__EXERCISE MATERIAL__.
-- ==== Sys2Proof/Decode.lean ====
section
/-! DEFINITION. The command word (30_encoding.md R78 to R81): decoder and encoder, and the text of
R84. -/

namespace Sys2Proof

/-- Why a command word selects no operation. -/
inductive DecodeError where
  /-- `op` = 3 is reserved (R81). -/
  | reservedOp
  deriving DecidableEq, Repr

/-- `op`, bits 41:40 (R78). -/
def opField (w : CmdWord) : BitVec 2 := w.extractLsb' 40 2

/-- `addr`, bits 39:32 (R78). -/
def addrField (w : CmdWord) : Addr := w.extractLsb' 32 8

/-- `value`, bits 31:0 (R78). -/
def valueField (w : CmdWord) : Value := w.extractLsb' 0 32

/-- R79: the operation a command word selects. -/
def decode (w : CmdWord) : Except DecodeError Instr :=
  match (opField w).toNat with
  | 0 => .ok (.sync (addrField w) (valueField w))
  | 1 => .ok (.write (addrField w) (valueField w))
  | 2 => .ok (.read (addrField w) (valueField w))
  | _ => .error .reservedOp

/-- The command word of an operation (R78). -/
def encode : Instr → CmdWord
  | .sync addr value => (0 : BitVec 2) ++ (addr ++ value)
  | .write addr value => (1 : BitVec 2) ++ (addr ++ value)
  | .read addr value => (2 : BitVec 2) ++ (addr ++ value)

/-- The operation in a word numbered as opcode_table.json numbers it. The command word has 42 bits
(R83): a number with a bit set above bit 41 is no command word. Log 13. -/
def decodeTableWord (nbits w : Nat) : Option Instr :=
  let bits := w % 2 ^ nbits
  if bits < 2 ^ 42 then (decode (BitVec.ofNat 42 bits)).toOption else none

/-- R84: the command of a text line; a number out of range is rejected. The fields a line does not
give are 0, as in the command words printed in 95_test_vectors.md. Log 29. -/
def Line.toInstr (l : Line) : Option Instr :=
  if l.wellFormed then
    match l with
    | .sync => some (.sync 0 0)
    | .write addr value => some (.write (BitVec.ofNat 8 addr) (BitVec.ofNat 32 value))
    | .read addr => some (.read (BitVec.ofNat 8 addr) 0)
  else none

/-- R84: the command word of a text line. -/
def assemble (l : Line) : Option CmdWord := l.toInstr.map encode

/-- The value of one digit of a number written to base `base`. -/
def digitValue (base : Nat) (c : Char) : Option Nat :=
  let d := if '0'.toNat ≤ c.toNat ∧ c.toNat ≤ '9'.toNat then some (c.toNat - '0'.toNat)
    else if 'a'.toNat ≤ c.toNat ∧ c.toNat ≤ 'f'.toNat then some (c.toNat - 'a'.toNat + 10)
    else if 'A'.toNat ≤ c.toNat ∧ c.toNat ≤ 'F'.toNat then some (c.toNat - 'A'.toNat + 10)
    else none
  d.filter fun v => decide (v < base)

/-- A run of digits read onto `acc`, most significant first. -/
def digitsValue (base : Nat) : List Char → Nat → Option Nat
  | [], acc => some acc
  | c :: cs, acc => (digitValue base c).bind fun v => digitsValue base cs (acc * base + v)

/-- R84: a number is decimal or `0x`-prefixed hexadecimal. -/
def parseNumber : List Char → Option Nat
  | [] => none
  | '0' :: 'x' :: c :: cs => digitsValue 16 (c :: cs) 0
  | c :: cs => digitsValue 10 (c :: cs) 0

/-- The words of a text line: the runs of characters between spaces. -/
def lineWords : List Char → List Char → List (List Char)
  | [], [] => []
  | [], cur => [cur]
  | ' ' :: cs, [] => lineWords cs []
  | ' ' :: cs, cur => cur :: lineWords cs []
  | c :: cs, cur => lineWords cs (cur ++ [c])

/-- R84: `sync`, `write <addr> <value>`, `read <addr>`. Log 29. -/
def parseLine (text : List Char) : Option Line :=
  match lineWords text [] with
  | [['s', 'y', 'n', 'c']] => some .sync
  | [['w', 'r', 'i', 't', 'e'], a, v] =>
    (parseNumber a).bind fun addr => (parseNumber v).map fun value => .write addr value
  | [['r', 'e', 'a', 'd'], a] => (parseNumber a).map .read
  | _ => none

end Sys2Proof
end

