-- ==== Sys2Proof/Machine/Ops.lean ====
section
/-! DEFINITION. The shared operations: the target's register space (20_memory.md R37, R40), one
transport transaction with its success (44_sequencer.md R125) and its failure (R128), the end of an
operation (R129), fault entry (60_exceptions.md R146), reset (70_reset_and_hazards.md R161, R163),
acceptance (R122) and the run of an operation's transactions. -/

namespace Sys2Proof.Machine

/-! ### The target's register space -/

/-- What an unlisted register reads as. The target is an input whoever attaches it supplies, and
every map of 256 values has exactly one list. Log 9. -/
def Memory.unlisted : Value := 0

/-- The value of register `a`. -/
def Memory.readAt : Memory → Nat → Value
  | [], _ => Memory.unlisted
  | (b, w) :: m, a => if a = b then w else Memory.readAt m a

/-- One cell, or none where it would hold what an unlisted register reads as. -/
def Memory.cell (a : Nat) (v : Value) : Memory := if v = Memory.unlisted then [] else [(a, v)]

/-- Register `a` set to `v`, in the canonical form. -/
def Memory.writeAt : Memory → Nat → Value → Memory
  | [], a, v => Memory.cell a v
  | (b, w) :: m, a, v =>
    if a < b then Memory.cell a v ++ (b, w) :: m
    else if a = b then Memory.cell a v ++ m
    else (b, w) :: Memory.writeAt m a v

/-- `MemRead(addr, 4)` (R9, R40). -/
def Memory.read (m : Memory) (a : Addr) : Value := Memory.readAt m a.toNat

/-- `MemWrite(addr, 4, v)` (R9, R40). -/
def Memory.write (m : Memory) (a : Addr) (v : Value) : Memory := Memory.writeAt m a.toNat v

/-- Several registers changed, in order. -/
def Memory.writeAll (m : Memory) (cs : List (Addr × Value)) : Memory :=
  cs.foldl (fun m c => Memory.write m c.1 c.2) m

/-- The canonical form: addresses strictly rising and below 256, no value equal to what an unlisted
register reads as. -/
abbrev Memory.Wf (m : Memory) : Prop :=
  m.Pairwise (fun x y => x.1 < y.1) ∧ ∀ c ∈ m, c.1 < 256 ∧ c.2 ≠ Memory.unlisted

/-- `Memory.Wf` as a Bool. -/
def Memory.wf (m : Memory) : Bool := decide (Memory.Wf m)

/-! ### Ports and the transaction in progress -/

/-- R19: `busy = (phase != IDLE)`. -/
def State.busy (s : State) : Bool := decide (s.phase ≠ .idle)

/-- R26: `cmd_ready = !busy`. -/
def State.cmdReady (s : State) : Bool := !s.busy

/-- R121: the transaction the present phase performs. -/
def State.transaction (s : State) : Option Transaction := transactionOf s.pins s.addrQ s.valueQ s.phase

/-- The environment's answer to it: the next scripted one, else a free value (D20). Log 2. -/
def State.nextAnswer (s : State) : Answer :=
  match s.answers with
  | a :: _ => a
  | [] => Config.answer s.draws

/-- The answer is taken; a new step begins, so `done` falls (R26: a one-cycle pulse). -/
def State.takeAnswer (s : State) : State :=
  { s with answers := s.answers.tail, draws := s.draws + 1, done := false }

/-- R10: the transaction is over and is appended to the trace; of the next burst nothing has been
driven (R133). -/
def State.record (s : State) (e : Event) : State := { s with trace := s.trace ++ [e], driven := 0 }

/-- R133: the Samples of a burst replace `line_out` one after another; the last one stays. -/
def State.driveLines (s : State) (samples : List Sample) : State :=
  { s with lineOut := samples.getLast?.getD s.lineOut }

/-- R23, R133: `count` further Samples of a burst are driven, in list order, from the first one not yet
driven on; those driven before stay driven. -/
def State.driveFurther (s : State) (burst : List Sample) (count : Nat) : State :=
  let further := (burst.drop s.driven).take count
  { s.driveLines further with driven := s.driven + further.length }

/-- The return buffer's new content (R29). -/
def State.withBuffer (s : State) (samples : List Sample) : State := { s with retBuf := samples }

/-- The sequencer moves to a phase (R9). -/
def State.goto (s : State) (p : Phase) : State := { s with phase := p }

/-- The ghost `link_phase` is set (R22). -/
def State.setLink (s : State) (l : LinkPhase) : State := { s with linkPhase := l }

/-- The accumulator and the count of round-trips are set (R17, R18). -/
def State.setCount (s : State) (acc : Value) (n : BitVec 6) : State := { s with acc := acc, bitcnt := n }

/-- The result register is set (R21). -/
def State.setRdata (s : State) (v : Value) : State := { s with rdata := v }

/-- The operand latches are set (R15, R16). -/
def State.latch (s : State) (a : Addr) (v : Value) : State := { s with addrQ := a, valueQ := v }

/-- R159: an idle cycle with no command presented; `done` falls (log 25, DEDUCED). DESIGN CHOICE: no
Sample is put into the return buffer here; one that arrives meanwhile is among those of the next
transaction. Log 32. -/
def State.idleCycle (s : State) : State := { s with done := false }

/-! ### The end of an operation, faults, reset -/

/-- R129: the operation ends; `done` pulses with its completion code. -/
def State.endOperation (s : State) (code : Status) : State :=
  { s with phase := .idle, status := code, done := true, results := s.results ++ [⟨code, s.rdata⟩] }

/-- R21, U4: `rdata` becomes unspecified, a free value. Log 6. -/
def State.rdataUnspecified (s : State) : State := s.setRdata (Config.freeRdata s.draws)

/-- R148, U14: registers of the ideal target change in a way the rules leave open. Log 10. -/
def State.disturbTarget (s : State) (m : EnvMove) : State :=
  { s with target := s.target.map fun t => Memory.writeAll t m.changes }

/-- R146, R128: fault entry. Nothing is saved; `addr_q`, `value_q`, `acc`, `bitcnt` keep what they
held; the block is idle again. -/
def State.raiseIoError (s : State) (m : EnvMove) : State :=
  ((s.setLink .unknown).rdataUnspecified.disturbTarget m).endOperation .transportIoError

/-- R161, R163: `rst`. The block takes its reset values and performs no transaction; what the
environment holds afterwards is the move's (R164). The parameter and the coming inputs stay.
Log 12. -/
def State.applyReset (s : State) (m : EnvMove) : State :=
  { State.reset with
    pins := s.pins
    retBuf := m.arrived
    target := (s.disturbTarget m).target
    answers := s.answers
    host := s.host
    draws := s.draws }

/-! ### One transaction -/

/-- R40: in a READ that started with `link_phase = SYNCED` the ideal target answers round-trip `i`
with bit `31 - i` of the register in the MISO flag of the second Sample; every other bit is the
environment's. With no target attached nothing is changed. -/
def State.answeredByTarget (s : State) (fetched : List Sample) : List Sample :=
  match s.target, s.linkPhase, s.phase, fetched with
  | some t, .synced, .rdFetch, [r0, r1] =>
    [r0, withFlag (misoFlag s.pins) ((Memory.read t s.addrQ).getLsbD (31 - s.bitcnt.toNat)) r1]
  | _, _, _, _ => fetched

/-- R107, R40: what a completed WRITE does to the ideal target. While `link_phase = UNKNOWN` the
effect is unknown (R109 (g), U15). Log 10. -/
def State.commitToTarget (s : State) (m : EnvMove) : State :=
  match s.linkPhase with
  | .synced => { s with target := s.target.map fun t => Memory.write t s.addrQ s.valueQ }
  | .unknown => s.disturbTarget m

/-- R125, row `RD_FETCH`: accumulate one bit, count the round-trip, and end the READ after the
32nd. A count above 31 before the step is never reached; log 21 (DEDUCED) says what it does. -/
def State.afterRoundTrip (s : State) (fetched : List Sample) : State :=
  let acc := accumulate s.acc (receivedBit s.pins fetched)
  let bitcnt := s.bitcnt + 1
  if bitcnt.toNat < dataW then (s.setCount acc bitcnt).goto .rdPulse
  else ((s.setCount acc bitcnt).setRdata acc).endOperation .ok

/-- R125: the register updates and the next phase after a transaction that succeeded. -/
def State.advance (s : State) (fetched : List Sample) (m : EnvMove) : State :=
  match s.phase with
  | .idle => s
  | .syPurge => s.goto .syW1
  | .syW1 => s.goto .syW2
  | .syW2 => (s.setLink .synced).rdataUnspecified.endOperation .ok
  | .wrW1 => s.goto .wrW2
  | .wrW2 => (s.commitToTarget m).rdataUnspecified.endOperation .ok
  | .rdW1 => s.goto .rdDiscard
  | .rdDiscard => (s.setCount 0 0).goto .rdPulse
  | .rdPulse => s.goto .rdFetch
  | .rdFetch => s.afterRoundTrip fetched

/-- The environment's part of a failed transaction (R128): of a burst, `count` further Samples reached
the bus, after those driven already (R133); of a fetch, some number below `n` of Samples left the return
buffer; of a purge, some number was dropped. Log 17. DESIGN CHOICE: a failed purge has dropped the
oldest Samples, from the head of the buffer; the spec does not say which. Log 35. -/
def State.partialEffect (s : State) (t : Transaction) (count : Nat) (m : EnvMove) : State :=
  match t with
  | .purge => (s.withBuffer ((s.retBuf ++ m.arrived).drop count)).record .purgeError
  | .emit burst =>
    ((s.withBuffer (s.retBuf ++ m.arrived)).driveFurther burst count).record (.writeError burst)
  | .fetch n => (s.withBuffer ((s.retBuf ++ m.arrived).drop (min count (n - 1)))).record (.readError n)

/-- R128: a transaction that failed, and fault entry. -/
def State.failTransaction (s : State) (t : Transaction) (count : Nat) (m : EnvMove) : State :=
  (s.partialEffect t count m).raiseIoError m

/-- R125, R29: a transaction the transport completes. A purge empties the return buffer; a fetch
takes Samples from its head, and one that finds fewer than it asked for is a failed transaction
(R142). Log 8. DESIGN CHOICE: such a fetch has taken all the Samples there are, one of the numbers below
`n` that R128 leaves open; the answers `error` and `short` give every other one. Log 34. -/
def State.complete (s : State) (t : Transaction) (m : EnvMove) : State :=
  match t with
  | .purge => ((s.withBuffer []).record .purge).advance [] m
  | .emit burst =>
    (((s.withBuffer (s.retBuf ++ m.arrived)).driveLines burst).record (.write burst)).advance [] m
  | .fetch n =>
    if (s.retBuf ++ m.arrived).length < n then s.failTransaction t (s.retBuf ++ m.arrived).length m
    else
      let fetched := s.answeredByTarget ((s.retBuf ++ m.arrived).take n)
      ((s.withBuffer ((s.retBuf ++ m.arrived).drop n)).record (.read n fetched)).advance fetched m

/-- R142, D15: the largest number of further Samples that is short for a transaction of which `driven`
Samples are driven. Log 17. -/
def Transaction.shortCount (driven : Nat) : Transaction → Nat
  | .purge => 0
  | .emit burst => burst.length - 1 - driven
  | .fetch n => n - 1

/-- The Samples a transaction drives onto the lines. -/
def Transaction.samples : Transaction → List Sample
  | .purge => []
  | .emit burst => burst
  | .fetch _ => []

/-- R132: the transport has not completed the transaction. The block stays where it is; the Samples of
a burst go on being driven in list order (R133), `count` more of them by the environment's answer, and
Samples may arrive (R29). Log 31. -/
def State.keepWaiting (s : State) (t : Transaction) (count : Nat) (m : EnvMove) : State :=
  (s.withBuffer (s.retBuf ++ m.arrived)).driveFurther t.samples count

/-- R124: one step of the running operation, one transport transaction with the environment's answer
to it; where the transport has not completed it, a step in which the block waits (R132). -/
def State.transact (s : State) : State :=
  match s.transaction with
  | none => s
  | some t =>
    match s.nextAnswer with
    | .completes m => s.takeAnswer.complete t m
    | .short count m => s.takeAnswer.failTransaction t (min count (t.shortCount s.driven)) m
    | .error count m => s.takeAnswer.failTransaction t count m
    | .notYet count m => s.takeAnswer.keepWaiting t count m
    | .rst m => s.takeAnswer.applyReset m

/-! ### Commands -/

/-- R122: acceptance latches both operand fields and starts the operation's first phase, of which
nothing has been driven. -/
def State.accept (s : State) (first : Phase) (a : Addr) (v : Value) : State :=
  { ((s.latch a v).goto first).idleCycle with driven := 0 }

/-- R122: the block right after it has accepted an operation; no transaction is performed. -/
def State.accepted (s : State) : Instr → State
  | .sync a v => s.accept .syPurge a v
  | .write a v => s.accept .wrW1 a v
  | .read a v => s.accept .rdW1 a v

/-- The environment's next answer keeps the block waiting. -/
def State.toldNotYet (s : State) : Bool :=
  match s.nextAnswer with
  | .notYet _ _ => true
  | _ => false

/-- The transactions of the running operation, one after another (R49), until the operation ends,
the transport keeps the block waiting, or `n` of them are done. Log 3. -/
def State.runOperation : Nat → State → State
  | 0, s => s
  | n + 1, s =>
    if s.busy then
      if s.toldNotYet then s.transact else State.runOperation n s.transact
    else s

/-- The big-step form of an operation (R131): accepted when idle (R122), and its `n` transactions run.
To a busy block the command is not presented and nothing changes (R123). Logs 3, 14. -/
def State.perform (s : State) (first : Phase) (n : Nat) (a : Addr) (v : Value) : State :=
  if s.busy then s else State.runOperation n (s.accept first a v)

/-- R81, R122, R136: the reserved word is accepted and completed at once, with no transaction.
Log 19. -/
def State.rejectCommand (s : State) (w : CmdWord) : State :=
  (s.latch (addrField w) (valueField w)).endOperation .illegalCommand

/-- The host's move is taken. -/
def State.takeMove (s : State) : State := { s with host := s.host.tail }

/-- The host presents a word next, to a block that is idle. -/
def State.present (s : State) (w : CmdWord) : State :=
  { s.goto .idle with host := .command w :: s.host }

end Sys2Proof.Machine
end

__ASSIGNMENT__.
Up to and including the line with "def encode : Instr → CmdWord", repeat the entries exactly, beginning at their first line.

__EXERCISE OUTPUT__.
-- ==== Sys2Proof/Decode.lean ====
section
/-! DEFINITION. The command word (30_encoding.md R78 to R81): decoder and encoder, and the text of
R84. -/

namespace Sys2Proof

/-- Why a command word selects no operation. -/
inductive DecodeError where
  /-- `op` = 3 is reserved (R81). -/
  | reservedOp
  deriving DecidableEq, Repr

/-- `op`, bits 41:40 (R78). -/
def opField (w : CmdWord) : BitVec 2 := w.extractLsb' 40 2

/-- `addr`, bits 39:32 (R78). -/
def addrField (w : CmdWord) : Addr := w.extractLsb' 32 8

/-- `value`, bits 31:0 (R78). -/
def valueField (w : CmdWord) : Value := w.extractLsb' 0 32

/-- R79: the operation a command word selects. -/
def decode (w : CmdWord) : Except DecodeError Instr :=
  match (opField w).toNat with
  | 0 => .ok (.sync (addrField w) (valueField w))
  | 1 => .ok (.write (addrField w) (valueField w))
  | 2 => .ok (.read (addrField w) (valueField w))
  | _ => .error .reservedOp

/-- The command word of an operation (R78). -/
def encode : Instr → CmdWord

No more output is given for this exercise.